En effet la sélection est pointue avec des classiques de la cuisine française comme 'Le Larousse gastronomique', 'Le Guide culinaire' d’Escoffier ou 'L’Atelier' de Ducasse, mais aussi, des raretés que l’on peut consulter sur le catalogue qu’Alain édite deux fois par an. Son livre le plus précieux du moment ? 'Le Cuisinier François', publié pour la première fois en 1654. Ce livre écrit par La Varenne, cuisinier apprenti chez la Duchesse de Bar, sœur d’Henry IV, fut considéré comme un souffle de modernité à l’époque, le cuisinier fut l’un des premiers notamment à s’intéresser aux légumes et à leur assaisonnement. Cet ouvrage de 1656, huitième édition, extrêmement rare, est vendu 10 000 €.

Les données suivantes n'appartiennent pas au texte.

theorem told_takeForecast (s : State) (a : Nat) (w : Word64) (ws : List Word64) :
    WordTold s (takeForecast (writeWord s a w) ws) a w := by
  have hout := memSameOutside_writeBytes s a (leBytes 8 w.toNat)
  have hread := readWord_writeWord s a w
  rw [leBytes_length] at hout
  rw [takeForecast_power]
  exact ⟨rfl, rfl, hread, hout⟩

theorem itemAccepted_shows (h : ringOf s k = some r) {j : JEntry} (ha : acceptee s r = some j) (hm : j.mirrored = true)
    (hh : intakeHeld s = false) (hu : r.unreported < 15) : (ringOf (itemAccepted s k) k).map (·.acc) = some (seqNext r.acc) ∧
      readWord (itemAccepted s k) (r.doorbell + 64) = w64 (seqNext r.acc) ∧
      memSameOutside s (itemAccepted s k) (r.doorbell + 64) 8 ∧
      getF (itemAccepted s k) WRK_CNT WRK_CNT_ACCEPTED = min WRK_CNT_ACCEPTED.cap (getF s WRK_CNT WRK_CNT_ACCEPTED + 1) := by
  rw [itemAccepted_eq h ha hm hh hu]
  have hd : (r.accepted s.now).doorbell = r.doorbell := rfl
  have hacc : (r.accepted s.now).acc = seqNext r.acc := rfl
  have hi : (r.accepted s.now).index = k := ringOf_index (r := r) h
  rw [hd]
  generalize r.accepted s.now = x at hacc hi
  have hring : ringOf (setRing s x) k = some x := ringOf_setRing_some h hi
  have hregs : (setRing s x).regs = s.regs := rfl
  have hmem : (setRing s x).mem = s.mem := rfl
  generalize setRing s x = v at hring hregs hmem
  have hw := told_takeForecast (satF v WRK_CNT WRK_CNT_ACCEPTED 1) (r.doorbell + 64) (w64 (seqNext r.acc)) j.item
  have hsmem : (satF v WRK_CNT WRK_CNT_ACCEPTED 1).mem = s.mem := (putF_mem ..).trans hmem
  refine ⟨?_, hw.reads, fun b hb => (hw.outside b hb).trans (readByte_congr hsmem b), ?_⟩
  · rw [ringOf_congr hw.intake, satF, ringOf_congr (s := v) (putF_intake ..), hring, Option.map_some, hacc]
  · rw [getF_congr hw.regs, getF_satF (by decide) (by decide), getF_congr hregs, satAdd]

theorem postAccepted_reported (h : ringOf s k = some r) : (ringOf (postAccepted s r) k).map (·.unreported) = some 0 := by
  obtain rfl := ringOf_index h
  have hring : ringOf (setRing s { r with unreported := 0 }) r.index = some { r with unreported := 0 } := ringOf_setRing_some h rfl
  obtain ⟨c, hc⟩ := ringOf_postTo hring [headWord s 0x0401 0, w64 r.acc]
  rw [postAccepted, hc]
  rfl

theorem acceptanceTimer_posts (h : ringOf s k = some r) (hq : quenched s = false) (hu : r.unreported ≠ 0)
    (hd : 2000 ≤ s.now - r.firstAt) : acceptanceTimer s k = postAccepted s r := by
  unfold acceptanceTimer
  rw [h]
  exact if_neg (by simp only [hu, hq, decide_false, Bool.false_or, decide_eq_true_eq]; omega)

/-! ## Items run one at a time, and their completion (R340, R341) -/

theorem itemStart_eq (h : ringOf s k = some r) {j : JEntry} (hj : frontItem s k = some j) (hq : quenched s = false)
    (hf : fenced s = false) (ha : j.st = .accepted) (hb : seqBefore j.seq r.acc = true) :
    itemStart s k = setJournal s { j with st := .running } := by
  unfold itemStart
  rw [h, hj]
  exact if_neg (by simp [hq, hf, ha, hb])

theorem entryAt_setJournal_mem {i j : JEntry} (hi : i ∈ s.intake.journal) (hj : j.jseq = i.jseq) :
    entryAt (setJournal s j) i.jseq = some j :=
  have ⟨_, he⟩ := entryAt_of_mem hi
  entryAt_setJournal he hj

/-- A Done mark that leaves on its own changes the mark of its entry alone. -/
theorem sendMark_shows {j : JEntry} (h : entryAt s q = some j) : (∃ b, entryAt (sendMark s j) q = some { j with marked := b }) ∧
    ringOf (sendMark s j) k = ringOf s k := by
  unfold sendMark
  split
  · have hj : ({ j with marked := true } : JEntry).jseq = q := entryAt_jseq (j := j) h
    have hi := sendMirror_intake (setJournal s { j with marked := true }) j (.doneMark j.ring j.jseq)
    refine ⟨⟨true, ?_⟩, ?_⟩
    · rw [entryAt_congr hi]
      exact entryAt_setJournal h hj
    · rw [ringOf_congr hi, ringOf_setJournal]
  · exact ⟨⟨j.marked, h⟩, rfl⟩

theorem jobLeaves_intake (s : State) (n m : Nat) : (jobLeaves s n m).intake = s.intake := by
  unfold jobLeaves
  split
  · rw [putF_intake]
  · rfl

theorem entryAt_ringTold (v : State) (x : Ring) (a : Nat) (w : Word64) : entryAt (writeWord (setRing v x) a w) q = entryAt v q := rfl

theorem ringOf_writeWord (v : State) (a : Nat) (w : Word64) : ringOf (writeWord v a w) k = ringOf v k := rfl

/-- The ring with its item Done, before the mark leaves. -/
def itemOver (s : State) (r : Ring) (j : JEntry) : State :=
  writeWord (setRing (setJournal s { j with st := .done }) { r with doneTo := seqNext j.seq }) (r.doorbell + 72) (w64 (seqNext j.seq))

theorem itemDone_eq (h : ringOf s k = some r) {j : JEntry} (hj : runningItem s k = some j) (hq : quenched s = false)
    (hf : j.fin = true) : itemDone s k = jobLeaves (sendMark (itemOver s r j) { j with st := .done }) j.ring j.jseq := by
  unfold itemDone
  rw [h, hj]
  exact if_neg (by simp [hq, hf])

theorem itemDone_shows (h : ringOf s k = some r) {j : JEntry} (hj : runningItem s k = some j) (hq : quenched s = false)
    (hf : j.fin = true) : (entryAt (itemDone s k) j.jseq).map (fun x => (x.st, x.status)) = some (.done, j.status) ∧
      (ringOf (itemDone s k) k).map (·.doneTo) = some (seqNext j.seq) := by
  have hover : entryAt (itemOver s r j) j.jseq = some { j with st := .done } :=
    (entryAt_ringTold ..).trans (entryAt_setJournal_mem (List.mem_of_find?_eq_some hj) rfl)
  have hring : ringOf (itemOver s r j) k = some { r with doneTo := seqNext j.seq } :=
    (ringOf_writeWord ..).trans (ringOf_setRing_some ((ringOf_setJournal ..).trans h) (ringOf_index (r := r) h))
  obtain ⟨⟨b, hb⟩, hr⟩ := sendMark_shows (k := k) hover
  rw [itemDone_eq h hj hq hf, entryAt_congr (jobLeaves_intake ..), ringOf_congr (jobLeaves_intake ..), hb, hr, hring]
  exact ⟨rfl, rfl⟩

/-- A change that keeps number and post of every entry is not seen in either. -/
theorem posted_find_map {f : JEntry → JEntry} (hj : ∀ j, (f j).jseq = j.jseq) (hp : ∀ j, (f j).posted = j.posted) (l : List JEntry) :
    ((l.map f).find? (·.jseq = q)).map (·.posted) = (l.find? (·.jseq = q)).map (·.posted) := by
  rw [find_map_jseq hj, Option.map_map]
  exact congrArg (Option.map · _) (funext hp)

theorem entryAt_noteSlot_posted (s : State) (n : Nat) (ws : List Word64) (c : Nat) :
    (entryAt (noteSlot s n ws c) q).map (·.posted) = (entryAt s q).map (·.posted) := by
  unfold noteSlot
  split
  · exact posted_find_map (by intro j; split <;> rfl) (by intro j; split <;> rfl) _
  · rfl

theorem entryAt_postTo_posted (s : State) (n : Nat) (ws : List Word64) :
    (entryAt (postTo s n ws) q).map (·.posted) = (entryAt s q).map (·.posted) := by
  have hheld : entryAt (holdRecord s n ws) q = entryAt s q := by
    have hi : (holdRecord s n ws).intake.journal = s.intake.journal := by rw [holdRecord, putF_intake]
    rw [entryAt, hi, entryAt]
  have hnow : ∀ r : Ring, (entryAt (postNow s r ws).1 q).map (·.posted) = (entryAt s q).map (·.posted) := by
    intro r
    unfold postNow
    dsimp only
    split
    · rw [entryAt_noteSlot_posted]
      have hi : ∀ v : State, SendOnly s v → entryAt v q = entryAt s q := fun v hv => entryAt_congr (by rw [SendOnly] at hv; rw [hv])
      rw [entryAt_ringTold, hi _ (sendOnly_roceSendOn ..)]
    · rfl
  unfold postTo
  split
  · rfl
  · split
    · rw [hheld]
    · dsimp only
      split
      · rw [hheld]
      · split
        · exact hnow _
        · rw [hheld]

theorem entryAt_modJournal {j : JEntry} (h : entryAt s q = some j) {f : JEntry → JEntry} (hf : ∀ x, (f x).jseq = x.jseq) :
    entryAt (modJournal s q f) q = some (f j) := by
  have hi := entryAt_jseq h
  rw [entryAt, modJournal]
  dsimp only
  rw [updWhere, find_map_jseq (by intro x; split <;> simp_all), ← entryAt, h, Option.map_some, if_pos (by simp [hi])]

theorem doneMirrored_eq {j : JEntry} (hj : s.intake.journal.find? (fun j => j.ring = k && j.st = .done && !j.posted) = some j)
    (hq : quenched s = false) (hf : fenced s = false) (ha : j.markAcked = true) :
    doneMirrored s k = postTo (modJournal s j.jseq fun x => { x with posted := true }) k (completionRecord s j) := by
  unfold doneMirrored
  rw [hj]
  exact if_neg (by simp [hq, hf, ha])

theorem doneMirrored_shows {j : JEntry} (hj : s.intake.journal.find? (fun j => j.ring = k && j.st = .done && !j.posted) = some j)
    (hq : quenched s = false) (hf : fenced s = false) (ha : j.markAcked = true) :
    (entryAt (doneMirrored s k) j.jseq).map (·.posted) = some true := by
  obtain ⟨i, hi⟩ := entryAt_of_mem (List.mem_of_find?_eq_some hj)
  rw [doneMirrored_eq hj hq hf ha, entryAt_postTo_posted, entryAt_modJournal hi (f := fun x => { x with posted := true }) fun _ => rfl, Option.map_some]

/-! ## Rings come and go (R331, R343) -/

theorem connActive_congr (h : t.conns = s.conns) (n : Nat) : connActive t n = connActive s n := by
  rw [connActive, connAt_congr h, connActive]

theorem ringReason_congr (hi : t.intake = s.intake) (hc : t.conns = s.conns) (ws : List Word64) : ringReason t k ws = ringReason s k ws := by
  have ht : takeBad t ws = takeBad s ws := by rw [takeBad, takenOf, hi, takeBad, takenOf]
  have he : ringEntryBad t ws = ringEntryBad s ws := by rw [ringEntryBad, ht, ringEntryBad]
  rw [ringReason, he, connActive_congr hc, ringReason]

theorem ringEntry_writeRingIndex (s : State) (n k : Nat) : ringEntry (writeRingIndex s n) k = ringEntry s k := by
  have hp : getPair (writeRingIndex s n) WRK_RING_BASE_LO WRK_RING_BASE_HI = getPair s WRK_RING_BASE_LO WRK_RING_BASE_HI := by
    rw [getPair, writeRingIndex, getR_putF_ne (by decide), getR_putF_ne (by decide), getPair]
  rw [ringEntry, hp, writeRingIndex, readWords_congr (putF_mem ..), ringEntry]

theorem ringOf_writeRingIndex (s : State) (n : Nat) : ringOf (writeRingIndex s n) k = ringOf s k := ringOf_congr (putF_intake ..) k

theorem index_writeRingIndex (s : State) (k : Fin 16) : getF (writeRingIndex s k.val) WRK_RING_CTL WRK_RING_CTL_INDEX = k.val := by
  rw [writeRingIndex, getF_putF (by decide) (by decide)]
  exact Nat.mod_eq_of_lt k.isLt

/-- A ring that is not taken over starts with its doorbell words and releases nothing while no record is held. -/
theorem activateRing_fresh {ws : List Word64} (h0 : wfield ws 5 63 63 = 0) (hrec : s.intake.heldRecs = []) : activateRing s k ws =
    writeDoorbell { s with intake := { s.intake with rings := s.intake.rings ++ [.ofEntry k ws] } } (.ofEntry k ws) := by
  have hlen : (writeDoorbell { s with intake := { s.intake with rings := s.intake.rings ++ [.ofEntry k ws] } }
      (.ofEntry k ws)).intake.heldRecs.length = 0 := by
    rw [List.length_eq_zero_iff]
    exact hrec
  unfold activateRing
  rw [h0]
  dsimp only
  rw [if_neg Nat.zero_ne_one]
  dsimp only [Option.map_none, Option.getD_none]
  rw [hlen]
  rfl

/-- What a ring that starts leaves. -/
structure RingStarted (s t : State) (r : Ring) : Prop where
  regs : t.regs = s.regs
  rings : t.intake.rings = s.intake.rings ++ [r]
  outside : memSameOutside s t (r.doorbell + 64) 24
  reads : readWords t (r.doorbell + 64) 3 = [w64 r.acc, w64 r.doneTo, w64 r.cseq]

theorem started_writeDoorbell (s : State) (r : Ring) :
    RingStarted s (writeDoorbell { s with intake := { s.intake with rings := s.intake.rings ++ [r] } } r) r where
  regs := rfl
  rings := rfl
  outside := by
    have h := memSameOutside_writeBytes s (r.doorbell + 64) (bytesOfWords [w64 r.acc, w64 r.doneTo, w64 r.cseq])
    rw [length_bytesOfWords] at h
    exact h
  reads := readWords_writeWords _ (r.doorbell + 64) [w64 r.acc, w64 r.doneTo, w64 r.cseq]

section
variable {agent : Nat} {ws : List Word64}

theorem ringActBy_fresh (hm : mayWrite s agent WRK_RING_CTL = true) (hr : ringOf s k = none) (hw : ws = ringEntry s k) :
    ringActBy s agent k = if ringReason s k ws = 0 then activateRing (writeRingIndex s k) k ws
      else ringRefused (writeRingIndex s k) k (ringReason s k ws) := by
  have hn : ringOf (writeRingIndex s k) k = none := (ringOf_writeRingIndex ..).trans hr
  have he : ringReason (writeRingIndex s k) k ws = ringReason s k ws := ringReason_congr (putF_intake ..) (putF_conns ..) ws
  subst hw
  rw [ringActBy, if_pos hm, ringAct, hn, if_neg (by simp)]
  dsimp only
  rw [ringEntry_writeRingIndex, he]

theorem ringActBy_started (hm : mayWrite s agent WRK_RING_CTL = true) (hr : ringOf s k = none) (hw : ws = ringEntry s k)
    (h0 : wfield ws 5 63 63 = 0) (hk : ringReason s k ws = 0) (hrec : s.intake.heldRecs = []) :
    RingStarted (writeRingIndex s k) (ringActBy s agent k) (.ofEntry k ws) := by
  have hi : (writeRingIndex s k).intake.heldRecs = [] := by rw [writeRingIndex, putF_intake, hrec]
  rw [ringActBy_fresh hm hr hw, if_pos hk, activateRing_fresh h0 hi]
  exact started_writeDoorbell ..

Les reproductions des vieux menus d’époque, eux, font saliver comme ce repas présidentiel du dîner du 15 janvier 1964, donné par le général de Gaulle à l’Elysée pour le premier ministre du Canada et son épouse : « Turbot farci Amiral, sauce Nantua / Côte de bœuf Renaissance, Jardinière de Primeurs / Salade Evelyne / Fromage / Ananas givré opéra », le tout accompagné de clos Vougeot 1957 et de veuve Clicquot 1959… Et d’ailleurs, Alain cuisine-t-il ? « Oui, je suis un très bon saucier, mais je n’ai pas besoin de livres. Tout est dans ma tête ! »
Les conseils d'Alain. Quel livre acheter pour :
Débuter la cuisine ? 'La Librairie gourmande' d’Escoffier
Offrir un très beau cadeau ? Un vieux beau livre, comme 'L’Art de la cuisine du XIXe' (450 €)
Un enfant ? 'La pâtisserie est un jeu d’enfants', Michel Oliver
Où ? • Alain Huchet, 7 quai de Conti, face à l'hôtel de la Monnaie entre le Pont-Neuf et la Passerelle des Arts, Paris 6e.
Quand ? • Tous les jours pourvu que le soleil brille.